Has the feel of a lyric essay.

I would gleefully read ten more pages like this. I love the pile-up, the bricolage, the rhizome of it.

DOGZPLOT said...

the night was quiet and it smelled quiet... huck finn

Brandi Wells said...


Ortho said...

great post! love the quote montage!

Ortho said...

I apologize for the back-to-back comments, but I wish to add to your montage ...

"As seems very proper in a book of transcendental poetry, the author withholds his name from the title page, and presents his portrait, neatly engraved on steel, instead. This, no doubt, is upon the principle that the name is merely accidental; while the portrait affords an idea of the essential being from whom these utterances proceed." -- Charles Eliot Norton

"The author is Walter Whitman, and the book is a reproduction of the author. His name is not on the frontispiece, but his portrait, half length, is. The contents of the book form a daguerreotype of his inner being, and the title page bears a representation of its physical tabernacle." -- Walt Whitman

Michael Kimball said...


Josh Maday said...

thanks, y'all.

i remember you saying that, ryan, and i keep meaning to find and read that essay. gass is good.

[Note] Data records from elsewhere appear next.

/-- The codes 2, 3 and 4. -/
theorem witness_RejectionChangesOneStickyBit_bad_sel :
    (ready.deliver [0x21020000, 0]).fetch = .command (.dlRead 2 0) []
    ∧ response ready [0x21020000, 0] = some ([] ++ Spec.ack (.dlRead 2 0) 2 :: []) := by decide
theorem witness_RejectionChangesOneStickyBit_not_ready :
    (State.reset.deliver [0x40000000, 0]).fetch = .command (.lfoSetFreq 0) []
    ∧ response State.reset [0x40000000, 0] = some ([] ++ Spec.ack (.lfoSetFreq 0) 3 :: []) := by decide
theorem witness_RejectionChangesOneStickyBit_cfg_invalid :
    (ready.deliver [0x23000000, 65537, 9]).fetch = .command (.dlResize 0 65537) [9]
    ∧ response ready [0x23000000, 65537] = some ([] ++ Spec.ack (.dlResize 0 65537) 4 :: []) := by decide
theorem witness_RejectionChangesOneStickyBit_illegal :
    (ready.deliver [0x05000000, 9]).fetch = .illegal .unassignedOpcode 0x05 [9] := by decide

theorem witness_UnconfiguredAnswersNotReady : State.reset.life = .unconfigured := by decide
/-- NCH itself and the last selector. -/
theorem witness_ChannelOutOfRangeIsBadSel :
    ready.life = .ready ∧ ready.cfg.nch.toNat ≤ (2 : Sel).toNat ∧ ready.cfg.nch.toNat ≤ (255 : Sel).toNat := by decide
/-- 8 and 255 for PARAM_*, 1, 6 and 7 for RP_*, 3 for CONFIGURE. -/
theorem witness_UnknownSelectorIsBadSel :
    8 ≤ (8 : Sel).toNat ∧ 8 ≤ (255 : Sel).toNat
    ∧ (∀ r, ((1 : Sel), r) ∉ Spec.rampKeys) ∧ (∀ r, ((6 : Sel), r) ∉ Spec.rampKeys)
    ∧ (∀ r, ((7 : Sel), r) ∉ Spec.rampKeys) ∧ 3 ≤ (3 : Sel).toNat := by
  refine ⟨by decide, by decide, ?_, ?_, ?_, by decide⟩ <;> intro r <;> cases r <;> decide
theorem witness_FrameOfWrongLengthIsRefused :
    [(5 : Word)].length ≠ (if ready.life = .ready then ready.cfg.nch.toNat else 0)
    ∧ [(5 : Word)].length ≠ (if State.reset.life = .ready then State.reset.cfg.nch.toNat else 0) := by decide

/-- V-CF-1, and V-CF-4, whose capacity is CAP_MAX itself. -/
theorem witness_ConfigureCommits :
    ((0 : Sel), Waveform.sine) ∈ Spec.waveforms ∧ ((2 : Sel), Waveform.sawtooth) ∈ Spec.waveforms
    ∧ Spec.ConfigAccepted State.reset.par 0x473B8000 4 1 0x41200000
    ∧ Spec.ConfigAccepted State.reset.par 0x473B8000 1 16 0x44AAA000 := by
  unfold Spec.ConfigAccepted
  decide
/-- V-CF-6, V-CF-9, NCH 0, V-CF-8, V-CF-7, V-CF-9, an infinite x, V-CF-5. -/
theorem witness_ConfigureChecksDecide :
    ¬ Spec.ConfigAccepted State.reset.par 0x00000000 2 512 0x41200000
    ∧ ¬ Spec.ConfigAccepted State.reset.par 0x7FC00000 2 512 0x41200000
    ∧ ¬ Spec.ConfigAccepted State.reset.par 0x473B8000 0 512 0x41200000
    ∧ ¬ Spec.ConfigAccepted State.reset.par 0x473B8000 5 512 0x41200000
    ∧ ¬ Spec.ConfigAccepted State.reset.par 0x473B8000 2 0 0x41200000
    ∧ ¬ Spec.ConfigAccepted State.reset.par 0x473B8000 2 512 0xBF800000
    ∧ ¬ Spec.ConfigAccepted State.reset.par 0x7F000000 2 512 0x7F000000
    ∧ ¬ Spec.ConfigAccepted State.reset.par 0x473B8000 1 16 0x44AAC000 := by
  unfold Spec.ConfigAccepted
  refine ⟨?_, ?_, ?_, ?_, ?_, ?_, ?_, ?_⟩ <;> decide +kernel

theorem witness_BypassReachesFramesAtBlockBegin :
    ∃ t u, exec (.setBypass 1) ready = .next t ∧ exec .blockBegin t = .next u := ⟨_, _, rfl, rfl⟩
theorem witness_BypassedFrameCopies :
    let s := { ready with bypAct := true }
    s.life = .ready ∧ s.bypAct = true ∧ [(5 : Word), 6].length = s.cfg.nch.toNat := by decide

/-- Channel 0 does not clamp; with Depth 2.0 and QP at the end of its range channel 1 does. -/
theorem witness_FrameRendersEveryChannel :
    flanging.life = .ready ∧ flanging.bypAct = false ∧ flanging.faults = []
    ∧ [(5 : Word), 6].length = flanging.cfg.nch.toNat ∧ inUnit flanging.lfo.ph = true ∧ inUnit flanging.lfo.qp = true
    ∧ Spec.frameClamps flanging 0 = false ∧ Spec.frameClamps flanging 1 = false := by decide
theorem witness_FrameRendersEveryChannel_clamps :
    let s := { flanging with
      stereo := true, depth := { cur := 0x40000000, tgt := 0x40000000, step := 0, rem := 0 }
      lfo := { flanging.lfo with ph := 0x3F7FFFFF } }
    s.faults = [] ∧ inUnit s.lfo.ph = true ∧ inUnit s.lfo.qp = true
    ∧ Spec.frameClamps s 0 = false ∧ Spec.frameClamps s 1 = true := by decide
theorem witness_FrameAfterModelFaultStillRuns :
    faulted.life = .ready ∧ faulted.bypAct = false ∧ faulted.faults ≠ []
    ∧ [(5 : Word), 6].length = faulted.cfg.nch.toNat := by decide
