-- ==== Sys2Proof/WellFormed.lean ====
section
/-! DEFINITION. What is checked before it reaches the machine: raw command words (the rows of 30_encoding.md R77)
and the byte lists a host turns into images (20_memory.md R58). A term of `Instr` carries only the flags R72 assigns,
as Booleans, and no register or immediate (R75): every `Instr` is well-formed, so no check on it is left. -/

namespace Sys2Proof

/-- One row of the table of R77. -/
structure OpcodeRow where
  mnemonic : String
  value    : CmdWord   -- the column "match"
  mask     : CmdWord
  deriving DecidableEq, Repr

/-- The table of R77 (spec/opcode_table.json). -/
def opcodeRows : List OpcodeRow :=
  [ { mnemonic := "NOP",    value := 0x0000, mask := 0xFFFF },
    { mnemonic := "LOAD",   value := 0x0001, mask := 0xFF8F },
    { mnemonic := "CONV",   value := 0x0002, mask := 0xFFEF },
    { mnemonic := "COMPT",  value := 0x0003, mask := 0xFFEF },
    { mnemonic := "COMPP",  value := 0x0004, mask := 0xFFEF },
    { mnemonic := "COMPH",  value := 0x0005, mask := 0xFFEF },
    { mnemonic := "CLRERR", value := 0x0006, mask := 0xFFFF },
    { mnemonic := "UNLOAD", value := 0x0007, mask := 0xFFFF } ]

/-- "A word w is the command of a row exactly when (w & mask) == match" (R77). -/
def OpcodeRow.covers (r : OpcodeRow) (w : CmdWord) : Bool := w &&& r.mask == r.value

/-- The check on a raw command word: some row of R77 covers it. -/
def CmdWord.legal (w : CmdWord) : Bool := opcodeRows.any (·.covers w)

/-- "An image is always its full length (32 or 8 bytes)" (R58): the check on a coefficient image's bytes. -/
def coefBytesOk (bytes : List Byte) : Bool := bytes.length == 32

/-- The same for a sample image's bytes (R58). -/
def sampleBytesOk (bytes : List Byte) : Bool := bytes.length == 8

end Sys2Proof
end

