-- ==== Sys2Proof/Machine/Control.lean ====
section
/-! DEFINITION. The control commands NOP, CLRERR and UNLOAD (43_control.md). -/

namespace Sys2Proof.Machine

/-- NOP (R190): no state changes. -/
def execNop (s : State) : Host.Outcome State Fault Refusal := .next s

/-- CLRERR (R191): ERR := 0. -/
def execClrerr (s : State) : Host.Outcome State Fault Refusal := .next s.withErrCleared

/-- UNLOAD (R192): LOADED := 0, TFV := 0. -/
def execUnload (s : State) : Host.Outcome State Fault Refusal := .next (invalidateCoef s)

end Sys2Proof.Machine
end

i keep wanting to write an entire essay like this, chris; legend has it that walter benjamin always wanted to write an essay that was completely composed of quotations. i want to do that. i am going to do it. yes, the rhizome allowed to grow wild and unchecked.

right on, barry; you know somethin's up when it smells quiet

thanks for adding the quotes, ortho. those are excellent. the idea that the image says more than the name by not 'saying'; of course, the names themselves are signs/images, too.

ryan manning said...

ultimately life-affirming

prathna lor said...

sick yo

jereme said...

how people internalize the misspelling or mispronounciation of their name is interesting to me.

most act like it is a deliberate affront of their existence.

80% of strangers do not pronounce my first name correctly.

95% of strangers cannot spell my name after I vocalize the spelling of it.

i think my name is the root cause of my alienation and overt hostility towards society.

i bet guys named 'bob' don't have these issues. even the ones who prefer to spell it backwards.